YELLOW SKY

 

YELLOW SKY

 

(director: William Wellman; screenwriters: Lamar Trotti/from the story by W.R. Burnett; cinematographer: Joe MacDonald; editor: Harmon Jones; music: Alfred Newman; cast: Gregory Peck (Stretch), Anne Baxter (Mike), Richard Widmark (Dude), James Barton (Grandpa), Robert Arthur (Bull Run), John Russell (Lengthy), Harry Morgan (Half Pint), Charles Kemper (Walrus), Robert Adler (Jed); Runtime: 98; MPAA Rating: NR; producer: Lamar Trotti; 20th Century Fox; 1948)

“This superior western is marked by an outstanding performance by Gregory Peck.”

Reviewed by Dennis Schwartz

Probably the best film that William Wellman (“The Public Enemy”/”A Star is Born”) ever directed. It’s set in the Wild West during 1867, just after the Civil War. The plot is similar to Shakespeare’s The Tempest. The crisp script was shaped by LaMar Trotti based on a story by W.R. Burnett. Joe MacDonald’s mercilessly atmospheric black and white photography makes the desert locale unforgettable (it was filmed at Death Valley).
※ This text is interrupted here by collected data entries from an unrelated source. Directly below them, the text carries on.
-- ==== Sys2Proof/Machine/Ops.lean ====
section
/-! DEFINITION. The named operations over the state: bit fields and byte lists, tables in canonical
form, the primitive effects of a step and the plan that collects them, the place of a strand in its
code, filing and drawing of fibres, and taking an exception and returning from one. -/

namespace Sys2Proof.Machine

open Sys2Proof

/-! ### Numbers -/

/-- Bits `hi` down to `lo` of a natural number (00 R8). -/
def bitsOf (x hi lo : Nat) : Nat := x / 2 ^ lo % 2 ^ (hi + 1 - lo)

/-- Bit `i` of a natural number. -/
def bitOf (x i : Nat) : Bool := x / 2 ^ i % 2 == 1

/-- The low `n` bits read as a two's-complement integer (00 R8). -/
def sextN (x n : Nat) : Int :=
  let y := x % 2 ^ n
  if n != 0 && 2 ^ (n - 1) ≤ y then (y : Int) - (2 ^ n : Nat) else y

/-- The low `n` bits of the two's-complement pattern of an integer (00 R8). -/
def zextI (x : Int) (n : Nat) : Nat := (x % (2 ^ n : Nat)).toNat

/-- The `n` low bytes of a number, little-endian (00 R4). -/
def bytesOf (x : Nat) : Nat → List Byte
  | 0 => []
  | n + 1 => BitVec.ofNat 8 x :: bytesOf (x / 256) n

/-- The number that bytes make, little-endian (00 R4). -/
def ofBytes : List Byte → Nat
  | [] => 0
  | b :: r => b.toNat + 256 * ofBytes r

/-- The mask with bit `l` set. -/
def laneBit (l : Nat) : DWord := BitVec.ofNat 64 (2 ^ l)

/-! ### Tables -/

/-- The value of a key. -/
def tget {α : Type} : Table α → Nat → Option α
  | [], _ => none
  | (i, x) :: r, k => if i = k then some x else tget r k

/-- The value of a key, or the default of an unlisted key. -/
def tgetD {α : Type} (t : Table α) (k : Nat) (d : α) : α := (tget t k).getD d

/-- The table with a key set, keys strictly rising. -/
def tput {α : Type} : Table α → Nat → α → Table α
  | [], k, x => [(k, x)]
  | (i, y) :: r, k, x =>
    if k < i then (k, x) :: (i, y) :: r
    else if k = i then (k, x) :: r
    else (i, y) :: tput r k x

/-- The table without a key. -/
def tdel {α : Type} : Table α → Nat → Table α
  | [], _ => []
  | (i, y) :: r, k => if i = k then tdel r k else (i, y) :: tdel r k

/-- The table with a key set, where a key of the default value is not listed. -/
def tputD {α : Type} [BEq α] (t : Table α) (k : Nat) (d x : α) : Table α :=
  if x == d then tdel t k else tput t k x

/-- The keys of a table rise strictly. -/
def tableWf {α : Type} : Table α → Bool
  | [] => true
  | [_] => true
  | (i, _) :: (j, y) :: r => i < j && tableWf ((j, y) :: r)

/-- What an unlisted address reads as: 0, or after a reset that left package memory undefined a free
value in it, outside the dump area and host memory (16 R398; log 1, log 7). -/
def Memory.blank (wiped a : Nat) : Byte :=
  if wiped = 0 then 0 else if a < Config.dumpBase then Config.freeMemory wiped a else 0

/-- A memory is in canonical form: addresses rise strictly and no byte is the one that an unlisted
address reads as. -/
def Memory.wf (wiped : Nat) (m : List Host.Cell) : Bool :=
  tableWf m && m.all (fun c => c.2 != Memory.blank wiped c.1)

/-- A set of numbers as a list that rises strictly: with an element added. -/
def sadd : List Nat → Nat → List Nat
  | [], k => [k]
  | i :: r, k => if k < i then k :: i :: r else if k = i then i :: r else i :: sadd r k

/-- A set of numbers with an element removed. -/
def sdel (l : List Nat) (k : Nat) : List Nat := l.filter (fun i => i != k)

/-- A list of numbers with each once, in the order of their first places. -/
def nub : List Nat → List Nat
  | [] => []
  | a :: r => a :: (nub r).filter (fun b => b != a)

/-! ### Reading the state -/

/-- One byte of package or host memory. -/
def State.byte (s : State) (a : Nat) : Byte := tgetD s.mem a (Memory.blank s.wiped a)

/-- `n` bytes of memory from an address. -/
def State.bytes (s : State) (a : Nat) : Nat → List Byte
  | 0 => []
  | n + 1 => s.byte a :: s.bytes (a + 1) n

/-- The `n` bytes of memory at an address, read little-endian (00 R7). -/
def State.readMem (s : State) (a n : Nat) : Nat := ofBytes (s.bytes a n)

/-- A core; one not listed is as at reset. -/
def State.core (s : State) (k : Nat) : Core := tgetD s.cores k {}

/-- A die; one not listed is as at reset. -/
def State.die (s : State) (k : Nat) : Die := tgetD s.dies k {}

/-- A launch queue; one not listed is as at reset. -/
def State.queue (s : State) (k : Nat) : LQueue := tgetD s.queues k {}

/-- A stack; one not listed is as at reset. -/
def State.stack (s : State) (k : Nat) : Stack := tgetD s.hbms k {}

/-- The keys of the fibres of a skein. -/
def State.fibresOf (s : State) (sk : Nat) : List Nat :=
  (s.fibres.filter (fun e => e.2.sk == sk)).map (fun e => e.1)

/-- A member mask: m0 is the mask of the lane block of the skein (01 R10). -/
def laneBlock (lane0 span : Nat) : DWord := BitVec.ofNat 64 ((2 ^ span - 1) * 2 ^ lane0)

/-- The home lane, row and block of a fibre follow from its skein (06 R155). -/
def State.blockOf (s : State) (f : Fibre) : DWord :=
  match tget s.skeins f.sk with
  | some k => laneBlock k.lane0 k.lr.span
  | none => 0

/-- Outstanding loads of a fibre: the LD counter (01 R13, 05 R146). -/
def Fibre.ld (f : Fibre) : Nat := f.loads.length

/-- Outstanding stores of a fibre: the ST counter (01 R13, 05 R146, 09 R261, 14 R343). -/
def Fibre.st (f : Fibre) : Nat := f.stores.length + f.steers.length + f.twrs

/-- The skein counter CP: reel commands whose issue order is not yet complete (06 R164). -/
def Skein.cp (k : Skein) : Nat := k.cpq.length

/-- The skein counter TL (06 R164): a knotted operation that finds it at 7 waits at the engine (09 R247). -/
def Skein.tl (k : Skein) : Nat := min 7 k.tlq.length

/-! ### Effects and plans -/

/-- The primitive changes of the state. Every step of the machine is a list of them. -/
inductive Effect where
  | mem (a : Nat) (b : Byte)
  | poison (sector : Nat) (x : Option (BitVec 32))
  | fibre (k : Nat) (f : Fibre)
  | fibreEnd (k : Nat)
  | strand (k : Nat) (x : Strand)
  | strandEnd (k : Nat)
  | skein (k : Nat) (x : Skein)
  | skeinEnd (k : Nat)
  | core (k : Nat) (x : Core)
  | icache (k : Nat) (x : Table (List Byte))
  | map (k : Nat) (x : Mapping)
  | mapEnd (k : Nat)
  | reg (line : Nat) (x : Reg)
  | regEnd (line : Nat)
  | pool (k : Nat) (x : Pool)
  | poolEnd (k : Nat)
  | die (k : Nat) (x : Die)
  | queue (k : Nat) (x : LQueue)
  | launch (k : Nat) (x : Launch)
  | launchEnd (k : Nat)
  | bank (k : Nat) (x : Bank)
  /-- The other registers and lists of the package, taken from a state. -/
  | rest (t : State)
  /-- Time passes: the clock and the watchdogs of the running skeins (01 R17, 16 R395). -/
  | tick (n : Nat)
  /-- A package reset, with what it keeps (16 R398). -/
  | reset (t : State)

/-- sr.ctl of a skein that no descriptor has set yet: the reset value of the overflow table (01 R20 R31). -/
def ctlReset : DWord := 0x0145

/-- A fibre as the registers hold it: p0 reads 1, reserved bits of sr.fpc read 0 (01 R10 R19). -/
def Fibre.norm (f : Fibre) : Fibre := { f with p := f.p ||| 1, fpc := f.fpc &&& 0x001F0F1F }

/-- A skein as the registers hold it: q0 reads 1, reserved bits of sr.ctl read 0 (01 R20, 06 R157). -/
def Skein.norm (k : Skein) : Skein :=
  { k with front := { k.front with q := k.front.q ||| 1 }, ctl := k.ctl &&& 0x000001FF3FFFFFFF }

/-- The watchdog of a skein counts while the skein is on its core and not halted (16 R395). -/
def Skein.watched (k : Skein) : Bool := (k.run == .resident || k.run == .stopping) && !k.halted

/-- Time passes for the watchdog of a skein. -/
def Skein.tick (n : Nat) (k : Skein) : Skein := if k.watched then { k with dog := k.dog + n } else k

/-- One effect. -/
def apply (e : Effect) (s : State) : State :=
  match e with
  | .mem a b => { s with mem := tputD s.mem a (Memory.blank s.wiped a) b }
  | .poison k x =>
    { s with poison := match x with
      | some m => tput s.poison k m
      | none => tdel s.poison k }
  | .fibre k f => { s with fibres := tput s.fibres k f.norm }
  | .fibreEnd k => { s with fibres := tdel s.fibres k }
  | .strand k x => { s with strands := tput s.strands k x }
  | .strandEnd k => { s with strands := tdel s.strands k }
  | .skein k x => { s with skeins := tput s.skeins k x.norm }
  | .skeinEnd k => { s with skeins := tdel s.skeins k }
  | .core k x => { s with cores := tput s.cores k x }
  | .icache k x => { s with icache := tput s.icache k x }
  | .map k x => { s with maps := tput s.maps k x }
  | .mapEnd k => { s with maps := tdel s.maps k }
  | .reg k x => { s with regs := tput s.regs k x }
  | .regEnd k => { s with regs := tdel s.regs k }
  | .pool k x => { s with pools := tput s.pools k x }
  | .poolEnd k => { s with pools := tdel s.pools k }
  | .die k x => { s with dies := tput s.dies k x }
  | .queue k x => { s with queues := tput s.queues k x }
  | .launch k x => { s with launches := tput s.launches k x }
  | .launchEnd k => { s with launches := tdel s.launches k }
  | .bank k x => { s with banks := tput s.banks k x }
  | .rest t =>
    { t with mem := s.mem, poison := s.poison, fibres := s.fibres, strands := s.strands,
             skeins := s.skeins, cores := s.cores, icache := s.icache, maps := s.maps,
             regs := s.regs, pools := s.pools, dies := s.dies, queues := s.queues,
             launches := s.launches, banks := s.banks, wiped := s.wiped }
  | .tick n =>
    { s with clk := s.clk + BitVec.ofNat 64 n,
             skeins := s.skeins.map (fun e => (e.1, e.2.tick n)) }
  | .reset t =>
    { State.reset with
      mem := s.mem.filter (fun c => Config.dumpBase ≤ c.1), wiped := s.wiped + 1,
      devinc := t.devinc, meas := t.meas, recovery := t.recovery, agenda := t.agenda, cps := t.cps, served := t.served,
      fresh := t.fresh, nextKey := t.nextKey, outbox := t.outbox }

/-- A list of effects, in order. -/
def applyAll : List Effect → State → State
  | [], s => s
  | e :: r, s => applyAll r (apply e s)

/-- What a meaning has done so far: the state it sees and the effects that led there, the latest
first. -/
structure Plan where
  now : State
  log : List Effect

/-- One more effect. -/
def Plan.emit (p : Plan) (e : Effect) : Plan := { now := apply e p.now, log := e :: p.log }

/-- A change made by a step of a meaning. -/
abbrev Act := Plan → Plan

/-- The next state of a meaning: the effects it collected, applied in order. -/
def commit (s : State) (act : Act) : Host.Outcome State Fault Refusal :=
  .next (applyAll (act { now := s, log := [] }).log.reverse s)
Yellow Sky, like Greed and The Treasure of Sierra Madre, is about lusting after gold. It also has the same stylish bleak tone as Wellman and Trotti’s 1943 The Ox-Bow Incident.

Stretch (Gregory Peck) leads his seven-man gang into a sleepy frontier western town and easily robs a bank. They are pursued by the cavalry and one of their gang, Jed, gets killed, while they escape across the desert salt flats. Almost overcome from thirst, they discover a ghost town called Yellow Sky. It was once a boomtown where gold was found. Living there are only an ornery prospector in his seventies called Grandpa (James Barton) and his young tomboy granddaughter Mike (Anne Baxter). They have found $50,000 worth of gold dust and the gang wants to steal it. While they haggle over the gold, Stretch pursues Mike as she makes him remember he was a decent guy from a church-going farm family before Quantrill’s Raiders invaded his Midwest home. Stretch’s play for Mike gets her attention and after they get off to a bad start she is slowly reminded that besides packing a mean wallop and being handy with a rifle, there’s womanly desires stirring under her rough exterior.

Gang member Dude (Richard Widmark) wants only the gold and is willing to double-cross everyone to get everything. Lengthy (John Russell) not only wants his share of the gold, but wants Mike and is willing to take her by force if she resists his advances. Half Pint, Walrus, and Bull Run are not hardened criminals but have been drifting too long to find again the right path, though they are not driven only with greed and lust like Dude and Lengthy. Adding to the mix are a drunken band of Apaches who suddenly show up to pow-wow with Grandpa over their crisis in the reservation, as they befriended him and respect his counsel.

The deal between Grandpa and Stretch goes bad and it leads to a violent conclusion, as Stretch gave his word to Grandpa that they wouldn’t take all the gold but split it fifty-fifty. But Dude and the others don’t go along with that arrangement, so Stretch joind forces with Mike and Grandpa and there’s a final shootout among Stretch, Dude, and Lengthy.

It was remade in 1967 as The Jackals.